Loretta Lynn shows the Keswick they don’t make ‘em like her anymore

Posted: December 03, 2012

Loretta Lynn opened her set at the Keswick Theater Friday night singing, "They don't make 'em like my daddy anymore," and the same goes for the country high priestess herself.

Miranda Lambert and Gretchen Wilson, who covered Lynn on the 2010 tribute album Coal Miner's Daughter, may have built on her take-no-prisoners persona, but they don't have Lynn's coiled grace, the killing blow delivered with a dainty smile.
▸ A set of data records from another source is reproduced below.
/-- ETH_PIECE_COMMIT (R223): `data` has arrived, with a code error or without. When what has arrived shows that the captured bytes go on
after a full piece, the piece is committed, unless an error by now drops the frame. At most 16,384 B are captured, so one more piece
ends the frame. -/
def ethPieceCommit (s : State) (c : Fin 56) (data : List Byte) (codeErr : Bool) : State :=
  match (s.eth c).rx with
  | none => s
  | some r =>
    let all := r.rest ++ data
    let err := r.err || codeErr
    if r.action = 2 ∨ all.length ≤ 8192 + ethStrip s c ∨ r.snap ≤ r.cut + 8192 ∨ (err ∧ !s.isSet (Fld.ETH_CFG_ERR_KEEP c)) then
      s.modEth c (fun e => { e with rx := some { r with rest := all, err := err } })
    else
      let s := if ethKeeps s c r then ethPiece s c r (ethFlags r + 1 + b2n err * 8) (all.take 8192) else s
      let r' := { r with cut := r.cut + 8192, bytes := (r.bytes ++ all).take 2048, rest := all.drop 8192, err := err }
      s.modEth c (fun e => { e with rx := some r' })

/-- The trailer of a truncated frame: ORIG_LEN and RX_FCS. -/
def ethTrailer (wire : Nat) (fcs : List Byte) : List Byte := leBytes 4 wire ++ (fcs ++ zeros 4).take 4

/-- The FIFO item of a frame (R224). -/
def ethItem (s : State) (c : Fin 56) (r : EthRx) (flags cap wire : Nat) (all fcs : List Byte) : State :=
  let cutIt := decide (2048 < cap) || bit flags 1
  let flags := if cutIt && !bit flags 1 then flags + 2 else flags
  rxPlace s c ⟨r.ts, 0x10, c, 0, flags, (all.take (min cap 2048)) ++ if cutIt then ethTrailer wire fcs else []⟩

/-- The end of a frame (R223, R224): `data` holds its bytes after the pieces committed, FCS included. -/
def ethEnds (s : State) (c : Fin 56) (r : EthRx) (data : List Byte) (fcsErr codeErr : Bool) : State :=
  let s := s.modEth c (fun e => { e with rx := none })
  let wire := r.cut + data.length
  let body := wire - ethStrip s c
  let cap := min body (min r.snap 16384)
  let trunc := decide (cap < body)
  let runt := decide (wire < 64)
  let tooLong := decide (16384 < wire)
  let bad := codeErr || runt || tooLong
  let err := bad || fcsErr
  let s := if err then statAdd s c statProto 1 else s
  let s := if fcsErr then detailAdd s c 0 32 else s
  let s := if runt then detailAdd s c 32 16 else s
  let s := if tooLong then detailAdd s c 48 16 else s
  let fcs := data.drop (data.length - 4)
  let flags := ethFlags r + b2n trunc * 2 + b2n fcsErr * 4 + b2n bad * 8
  if r.action = 2 then s
  else if err && !s.isSet (Fld.ETH_CFG_ERR_KEEP c) then
    (if r.cut = 0 || !ethKeeps s c r then s else (chCommitNow s c (gapRec r.ts c 0 1 9 r.ts)).2)
  else
    let piece := data.take (cap - r.cut) ++ if trunc then ethTrailer wire fcs else []
    let s := if ethKeeps s c r then
        statAdd (if piece.isEmpty then s else ethPiece s c r flags piece) c statItemsOk 1
      else s
    let s := if r.action = 3 ∨ r.action = 4 then ethItem s c r flags cap wire ((r.bytes ++ data).take 2048) fcs else s
    if r.track && !err then partnerSeen s c 0x10 (beNat (bsub (r.bytes ++ data) 8 4)) r.ts else s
At 80, she's physically frail - she cancelled a Philadelphia show in March 2011 for emergency knee surgery - and sometimes seemed to lose her way on stage. (As her eight-piece band cranked up one song, she murmured, "I ate too much supper.") Although on stage for barely an hour, she spent two songs of that having a sit-down while her band played on without her.

But when she was on her feet, in a sparkling wedding-cake gown, Lynn delivered a gratifying selection of her greatest hits with the polish and efficiency of a true veteran.

Lynn's set ignored her latest album, 2004's Jack White-produced Van Lear Rose; the most recent composition she performed was from 1976. But a song like "Don't Come Home a-Drinkin' (With Lovin' on Your Mind)" still has the power to shock and delight, especially when Lynn boots her sozzled would-be lover out the door and tells him to "stay out there on the town and see what you can find."

Decades of feminist self-definition were spanned in a canny medley of "One's on the Way" and "The Pill," the latter exulting in sexual freedom, the former wryly acknowledging that for working-class women, the gains of urban career women provide cold comfort. Even without Lynn tweaking the lyrics to reference Michelle Obama, they could have been written yesterday.

Guitarist Bart Hansen filled in for Conway Twitty on the duets "Lead Me On" and "Louisiana Woman, Mississippi Man," which uncharacteristically cast Lynn in somewhat submissive roles, at one point asking her partner to "take control of how I feel." But there was never any question who was really calling the shots.